Burnham, an MP between 2001 and 2017 and former government minister, has since reinvented himself as a man of the people, melding a relaxed folksy style with slick social media videos.

Labor MPs hope he can communicate with the public better than Starmer and that he is willing to take a more radical approach to reforming Britain’s battered public services.

In a public city-center outdoor “Ask Andy Anything” session in Cardiff on Thursday posted on TikTok, he revealed his father has Alzheimer’s and said he 
plans to pump resources into social care, adding he was “very familiar” with the situation.

He has also vowed to boost the construction of public housing, to try to resolve the homelessness crisis.
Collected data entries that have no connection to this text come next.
/-- Sectors of a destination range, whose gathered bytes are [first, last), that are done once the bytes below `hi` are
there are released, with their bytes counted (R27, R414). -/
def State.freeSectors (s : State) (id : Nat) (cmd : Cmd) (core first last lo hi : Nat) : State :=
  ((List.range (hi / 32 + 1 - lo / 32)).map (fun k => lo / 32 + k)).foldl (fun s u =>
    let e := min last (32 * (u + 1))
    if lo < e ∧ e ≤ hi then
      (s.modCmd id (fun c => { c with owned := dropUnit (.spad core, u) c.owned })).countFor id cmd
        (cmd.objectFor false (.spad core, 32 * u)) (e - max first (32 * u))
    else s) s

/-- Bytes of a page's rows, by plane: K rows, V rows, scales (R386). -/
def State.pageBytes (s : State) (n : Nat) (p : Page) (slot count : Nat) : List (List Byte) :=
  let a := (s.pool (pageDie n) (pagePool n)).frameAddr (p.frame.getD 0)
  [s.physBytes (a + slot * p.rowb) (count * p.rowb), s.physBytes (a + (p.tok + slot) * p.rowb) (count * p.rowb),
   (List.range (2 * count)).map (fun i => p.scales.getD (2 * slot + i) 0)]

/-- The lines of a page's frame that a read of some slots touches, under the key of its ASID (R517). -/
def State.touchPage (s : State) (n : Nat) (p : Page) (slot count : Nat) : State :=
  let a := (s.pool (pageDie n) (pagePool n)).frameAddr (p.frame.getD 0)
  s.touchPlaces none (s.asidTag p.asid) ((List.range (count * p.rowb)).flatMap (fun i =>
    [((.global, a + slot * p.rowb + i) : Place), (.global, a + (p.tok + slot) * p.rowb + i)]))

/-- The bytes of an ordinal, as places of the destination. -/
def gatherBytes (g : Gather) (core base : Nat) (o : GOrd) (planes : List (List Byte)) : List (Place × Byte) :=
  (g.spans.zip planes).flatMap (fun e => e.2.zipIdx.map (fun b =>
    (((.spad core, base + e.1.1 + o.tok * e.1.2 + b.2) : Place), b.1)))

/-- An ordinal delivered: written, released and counted (R414). -/
def deliverOrd (id : Nat) (cmd : Cmd) (g : Gather) (o : GOrd) (ws : List (Place × Byte)) (s : State) : State :=
  let at' := cmd.own
  let t0 := g.tokenAt g.first g.total
  g.spans.foldl (fun s e =>
    let b := at'.2 + e.1
    s.freeSectors id cmd at'.1 (b + t0 * e.2) (b + g.total * e.2) (b + o.tok * e.2) (b + (o.tok + o.count) * e.2))
    (s.engineWrite id cmd ws)

/-- A copy that met an uncorrectable error: the page is QUARANTINED, the gather stops with DATAERR, and each sector of the
ordinal holds its prior contents or the page's data, which is open (R404, R414; assumption log 3). -/
def spoilOrd (id : Nat) (cmd : Cmd) (k : ChartCmd) (g : Gather) (n : Nat) (ws : List (Place × Byte)) (s : State) : State :=
  let us := (ws.map (fun w => unitOf w.1)).dedup
  let keep := us.zipIdx.filter (fun e => Config.freeBool (s.fresh + e.2))
  let s := { s with fresh := s.fresh + us.length }
  let kept := ws.filter (fun w => keep.any (fun e => e.1 = unitOf w.1))
  let s := s.engineWrite id cmd kept
  (s.putChart id { k with op := .gather { g with stop := some (0x41, g.next), spoiled := kept.map Prod.fst } }).quarantine n

/-- The copy of an ordinal from its pinned page, and the end of that pin (R403, R413). -/
def copyOrd (id : Nat) (cmd : Cmd) (k : ChartCmd) (g : Gather) (o : GOrd) (n : Nat) (err : PageError) (s : State) : State :=
  match s.pages.find? n with
  | none => s
  | some p =>
    let ws := gatherBytes g cmd.own.1 cmd.own.2 o (s.pageBytes n p o.slot o.count)
    let s := s.touchPage n p o.slot o.count
    let e := s.payloadError n err
    let k := { k with pins := k.pins.erase n }
    if e.2 then (spoilOrd id cmd k g n ws e.1).unpin n
    else
      let s := e.1.putChart id { k with op := .gather { g with next := g.next + 1 } }
      (deliverOrd id cmd g o ws s).unpin n

/-- The sectors of an ordinal that an earlier command still owns (R33). -/
def State.ordBlocked (s : State) (id : Nat) (cmd : Cmd) (g : Gather) (o : GOrd) : Bool :=
  g.spans.any (fun e =>
    let lo := cmd.own.2 + e.1 + o.tok * e.2
    ((List.range ((lo + o.count * e.2 + 31) / 32 - lo / 32)).map (fun i => lo / 32 + i)).any (fun u =>
      s.ownedBefore id (.spad cmd.own.1, u)))

/-- A gather's step at its next ordinal (R413); in Reckoning mode the walk has been made, and only the copy is left
(R424). -/
def gatherStep (id : Nat) (cmd : Cmd) (k : ChartCmd) (g : Gather) (err : PageError) (s : State) : State :=
  match g.ords[g.next]? with
  | none => s
  | some o =>
    if g.stop.isSome ∨ s.ordBlocked id cmd g o then s
    else
      match g.walk with
      | some w =>
        (match w.1[g.next - g.first]? with
        | some n => copyOrd id cmd k g o n err s
        | none => s)
      | none =>
        if s.chartHeld [o.handle] ((s.entry o.handle o.entry).toList) then s
        else
          match s.gatherCheck cmd.asid none o with
          | (0, n) =>
            let r := s.gatherPin g.seqs n
            copyOrd id cmd k { g with seqs := r.2 } o n err r.1
          | (code, _) => s.putChart id { k with op := .gather { g with stop := some (code, g.next) } }

/-- KVGATH_PAGE_STEP (R413). -/
def execKvgathPageStep (cmd : Nat) (err : PageError) (s : State) : Result :=
  .next (match s.cmds.find? cmd with
  | none => s
  | some c =>
    match c.work with
    | .chart k =>
      (match k.op with
      | .gather g => if s.gridOver c then s else gatherStep cmd c k g err s
      | _ => s)
    | _ => s)

/-- The bytes a gather has written, from its first ordinal to the one it ended at, and those of an ordinal that met an error
(R212, R414). -/
def gatherWritten (cmd : Cmd) (g : Gather) : List (Place × DWord) :=
  let t0 := g.tokenAt g.first g.total
  let t1 := g.tokenAt g.next g.total
  reported cmd (g.spans.flatMap (fun e => (runOf (e.1 + t0 * e.2) ((t1 - t0) * e.2)).map (fun o =>
    ((.spad cmd.own.1, cmd.own.2 + o) : Place))) ++ g.spoiled)

/-- Bytes delivered in sectors that are released only now (R28, R414). -/
def countRest (id : Nat) (cmd : Cmd) (g : Gather) (s : State) : State :=
  let t0 := g.tokenAt g.first g.total
  let t1 := g.tokenAt g.next g.total
  g.spans.foldl (fun s e =>
    let lo := cmd.own.2 + e.1 + t0 * e.2
    let hi := cmd.own.2 + e.1 + t1 * e.2
    let last := cmd.own.2 + e.1 + g.total * e.2
    if hi % 32 = 0 ∨ hi = last then s
    else s.countFor id cmd (cmd.objectFor false (.spad cmd.own.1, hi)) (hi - max lo (hi / 32 * 32))) s

/-- .FETCH after PARTIAL: the CAPACITY pages of the ordinals from `o` on are fetched, at most 64 (R413). -/
def fetchRest (g : Gather) (asid o : Nat) (s : State) : State :=
  let ns := ((g.ords.drop o).filterMap (fun x => s.entry x.handle x.entry)).dedup.filter (fun n =>
    (s.livePage n asid).any (fun p => decide (p.st = .capacity)))
  ((ns.take 64).foldl (fun (x : State × Map Word) n =>
    match x.2.find? (pageDie n) with
    | some w => (x.1.startFetch n w, x.2)
    | none =>
      let q := x.1.takeSeq (pageDie n)
      (q.1.startFetch n q.2, x.2.set (pageDie n) q.2)) (s, g.seqs)).1

/-- A gather that has ended completes. -/
def completeGather (id : Nat) (cmd : Cmd) (k : ChartCmd) (g : Gather) (s : State) : State :=
  match g.over with
  | none => s
  | some (code, o) =>
    let s := countRest id cmd g s
    let s := if code = 0x01 ∧ g.fetch then fetchRest g cmd.asid o s else s
    match s.cmds.find? id with
    | some cmd => finishChart id cmd k (statusWord o code) (gatherWritten cmd g) s
    | none => s

/-! ### KVAPP (R417) -/

/-- A command's allocations wait no more. -/
def State.dropWaits (s : State) (die pool id : Nat) : State :=
  (s.modPool die pool (fun k => { k with waiters := k.waiters.filter (fun w => w ≠ .alloc id) })).serveWaiters die pool

/-- Free frames that a command may take: all of them when its allocations are the first that wait, else those that no
waiter takes (R400). -/
def State.framesFor (s : State) (die pool id : Nat) : Nat :=
  let k := s.pool die pool
  if k.waiters.head? = some (.alloc id) then k.free
  else if k.waiters.contains (.alloc id) then 0
  else k.spare

/-- A waiting acceptance step of an append goes on when nothing is lacking any more (R417, R425). -/
def resumeAppend (id : Nat) (cmd : Cmd) (k : ChartCmd) (a : Append) (s : State) : State :=
  let die := cmd.core / 48
  match (s.liveReq a.handle cmd.asid).bind (fun r => (s.model? r.model).map (fun m => (r.model, m))) with
  | none => finishChart id cmd k (statusWord 0 0x44) [] s
  | some (mnum, m) =>
    let pool := m.pool die
    if (s.appendFirst a m).any (fun n => (s.pages.find? n).any (fun p => decide (p.st = .quarantined))) then
      finishChart id cmd k (statusWord 0 (if a.starter then 0x41 else 0x42)) [] (s.dropWaits die pool id)
    else
      match s.appendLack die a m (s.framesFor die pool id) with
      | .nothing =>
        let q := s.appendRead a m
        match q.2 with
        | some n => finishChart id cmd k (statusWord 0 0x41) [] ((q.1.quarantine n).dropWaits die pool id)
        | none =>
        let p := q.1.appendPlan die cmd.grid a m mnum a.seq
        let s := p.1.dropWaits die pool id
        s.putChart id { k with op := .append { a with plan := p.2, waitFor := none, starter := false }, pins := p.2.map Prod.fst }
      | .page n =>
        if (s.pages.find? n).any (fun p => decide (p.st = .capacity)) then
          (s.startFetch n a.there).putChart id { k with op := .append { a with waitFor := some n, starter := true } }
        else s
      | .room need =>
        if ¬cmd.reckon then finishChart id cmd k (statusWord 0 0x40) [] s
        else if (s.pool die pool).waiters.contains (.alloc id) then s
        else s.awaitFrames die pool id need

/-- One page of an append written: its rows and scales, then FILL (R417). -/
def appendPage (id : Nat) (cmd : Cmd) (a : Append) (e : Nat × Nat × Nat × Nat) (s : State) : State :=
  let n := e.1
  let slot := e.2.1
  let rows := e.2.2.1
  let first := e.2.2.2
  match s.pages.find? n with
  | none => s
  | some p =>
    let src := fun (off w : Nat) => (List.range (rows * w)).map (fun i =>
      s.sourceByte id cmd (.spad cmd.own.1, cmd.own.2 + off + first * w + i))
    let base := (s.pool (pageDie n) (pagePool n)).frameAddr (p.frame.getD 0)
    let sc := match a.ssrc with
      | some o => (src o 2).zipIdx
      | none => []
    let s := s.chartStore p.asid (base + slot * p.rowb) (src a.ksrc p.rowb)
    let s := s.chartStore p.asid (base + (p.tok + slot) * p.rowb) (src a.vsrc p.rowb)
    s.modPlanes n (fun p => { p with
      scales := sc.foldl (fun m b => m.put 0 (2 * slot + b.2) b.1) p.scales, fill := slot + rows })

/-- An append goes on: its waiting acceptance step, then one page at a time, then its end (R417). A page QUARANTINED
meanwhile ends it with QUAR (R404). -/
def stepAppend (id : Nat) (cmd : Cmd) (k : ChartCmd) (a : Append) (s : State) : State :=
  if a.plan.isEmpty then resumeAppend id cmd k a s
  else
    match a.plan[a.next]? with
    | none => finishChart id cmd k 0 [] s
    | some e =>
      if (s.pages.find? e.1).any (fun p => decide (p.st = .quarantined)) then finishChart id cmd k (statusWord 0 0x42) [] s
      else (appendPage id cmd a e s).putChart id { k with op := .append { a with next := a.next + 1 } }

/-! ### PGALLOC and PGFETCH (R400, R420, R425) -/

/-- A waiting PGALLOC allocates when it comes first and a frame and a header are free. -/
def stepAlloc (id : Nat) (cmd : Cmd) (k : ChartCmd) (h e : Nat) (seq : Word) (s : State) : State :=
  let die := cmd.core / 48
  match (s.liveReq h cmd.asid).bind (fun r => (s.model? r.model).map (fun m => (r.model, m))) with
  | none => finishChart id cmd k (statusWord 0 0x44) [] s
  | some (mnum, m) =>
    let pool := m.pool die
    if s.framesFor die pool id = 0 then s
    else
      match s.allocAt die cmd.grid h e m mnum seq 1 with
      | none => s
      | some (s, n) =>
        let s := (s.dropWaits die pool id).runEvict die pool
        finishChart id cmd { k with results := k.results.map (fun r => (r.1, BitVec.ofNat 32 n)), pins := [n] } 0 [] s
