-- ==== Sys2Proof/Machine/Collective.lean ====
section
/-! DEFINITION. What ends or frees splits and groups: the end of a split's lanes (spec/03_sequencer.md R115), retiring a
group (R130), and the completion of TBAR and CBAR (R145, R146, R169, R172). -/

namespace Sys2Proof.Machine

/-- A group that takes part in team and cluster barriers (R145). -/
def Group.inBarriers (g : Group) : Bool :=
  match g.st with
  | .resident => true
  | .handler => true
  | _ => false

/-- A group that is swapped out or halted (R146). -/
def Group.away (g : Group) : Bool :=
  match g.st with
  | .swapped => true
  | .halted => true
  | _ => false

/-- A group has arrived when every one of its splits is blocked in the barrier (R145, R148). -/
def Group.arrived (g : Group) (w : Wait) : Bool := !g.splits.isEmpty && g.splits.all (fun e => e.2.wait == w)

/-- Every RESIDENT or HANDLER group of a list has arrived, at least one is there, and none is away (R145, R146). -/
def allArrived (gs : List (Nat × Group)) (w : Wait) : Bool :=
  gs.any (fun e => e.2.inBarriers) && gs.all (fun e => (!e.2.inBarriers || e.2.arrived w) && !e.2.away)

/-- The largest key among groups (R169). -/
def lastKey (gs : List (Nat × Group)) : Key :=
  gs.foldl (fun k e => if e.2.inBarriers then keyMax k e.2.key else k) (0, 0)

/-- Every split of the groups retires its barrier with the last arrival's key (R145, R167). -/
def State.releaseAll (s : State) (gs : List (Nat × Group)) (reckon : Bool) (k : Key) : State :=
  gs.foldl (fun s e =>
    if e.2.inBarriers then
      e.2.splits.foldl (fun s x => s.retireAt e.1 x.1 reckon 1 (some k) (x.2.pc + 8)) s
    else s) s

/-- TBAR completes when every group of the team has arrived (R145). -/
def State.tryTbar (s : State) (team : Nat) : State :=
  match s.teams.find? team with
  | none => s
  | some t =>
    let gs := s.teamGroups team
    if allArrived gs .tbar then
      let rk := s.teamReckon t
      let s := s.releaseAll gs rk (lastKey gs)
      if rk then s.advanceEpoch t.cluster else s
    else s

/-- CBAR completes when every group of the cluster has arrived; a member that has not started has not (R145). -/
def State.tryCbar (s : State) (team : Nat) : State :=
  match s.teams.find? team with
  | none => s
  | some t =>
    let gs := s.clusterGroups t.cluster
    if allArrived gs .cbar ∧ (s.clusterTeams t.cluster).all (fun e => e.2.started) then
      let rk := s.teamReckon t
      let s := (s.releaseAll gs rk (lastKey gs)).seeAll (s.clusterCores t.cluster)
      if rk then s.advanceEpoch t.cluster else s
    else s

/-- The team and cluster barriers a change of a group may complete. -/
def State.recheck (s : State) (team : Nat) : State := (s.tryTbar team).tryCbar team

/-- R115: a split all of whose lanes have ended takes up its stack's top entry, or its slot is freed. -/
def Group.endSplit (g : Group) (slot : Nat) : Group :=
  match g.splits.find? slot with
  | none => g
  | some sp =>
    match sp.stack with
    | e :: es => { g with splits := g.splits.set slot { sp with pc := e.1, mask := e.2, stack := es, wait := .none } }
    | [] => { g with splits := g.splits.erase slot }

/-- R130, R172: a group whose live mask is empty retires, and counts as live no more: the implicit BLEAVEs in entry order,
then its registers drain. -/
def State.retireGroup (s : State) (gid : Nat) (cl : Nat) (reckon : Bool) (k : Key) : State :=
  match s.groups.find? gid with
  | none => s
  | some g =>
    if g.splits.isEmpty then
      let s := s.modGroup gid (fun g => { g with st := .draining, members := [] })
      ((g.members.foldl (fun s e => implicitLeave cl reckon k e.2 s) s).settle gid).recheck g.team
    else s.recheck g.team

/-- Lanes that a group has lost, noted in Reckoning mode at the key where they ended (R172). -/
def State.lostLanes (s : State) (gid cl : Nat) (reckon : Bool) (before : Group) : State :=
  if reckon then
    match s.groups.find? gid with
    | none => s
    | some g => s.noteExit cl before.key (popMask before.live - popMask g.live) g.splits.isEmpty
  else s

/-- Some command of a group has not completed (R130). -/
def State.busy (s : State) (gid : Nat) : Bool := s.cmds.any (fun e => e.2.grp = gid)

end Sys2Proof.Machine
end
But he has faced criticism for avoiding tough questions from UK media. Starmer returned Labor to power after 14 years in opposition in July 2024 with a landslide victory over the Conservatives, who had churned through five prime ministers in the tumult unleashed by the 2016 Brexit referendum.

Starmer’s premiership quickly became characterized by domestic policy missteps and controversies, including his appointment of ex-Jeffrey Epstein associate Peter Mandelson as ambassador to Washington.

Disastrous local and regional election results in May heaped further pressure on Starmer, which became impossible to withstand after Burnham won a parliamentary by-election on June 18, allowing him to run for leader.

Most Labor MPs then withdrew their support for Starmer, who announced on June 22 that he was resigning.

Burnham, regularly seen in his trademark dark T-shirt and casual jacket, has secured the backing of 379 of Labor’s 403 MPs, with no one mustering the 81 nominations required to challenge him.

But he will face the same unenviable challenges that beset Starmer: a tepid economy, high government borrowing costs, and irregular migrants arriving in small boats that have fueled support for Reform.

Unpredictable energy prices due to the US-Iran war and a volatile American president in Donald Trump also threaten to buffet his premiership.

Burnham, who will take office after meeting head of state King Charles III, has vowed to stick to Labor’s 2024 election manifesto by not raising the country’s main taxes.

He will need to find the money from elsewhere to fill a $6.3-billion gap over four years in the country’s defense investment plan and will also have to navigate the thorny issue of welfare reform.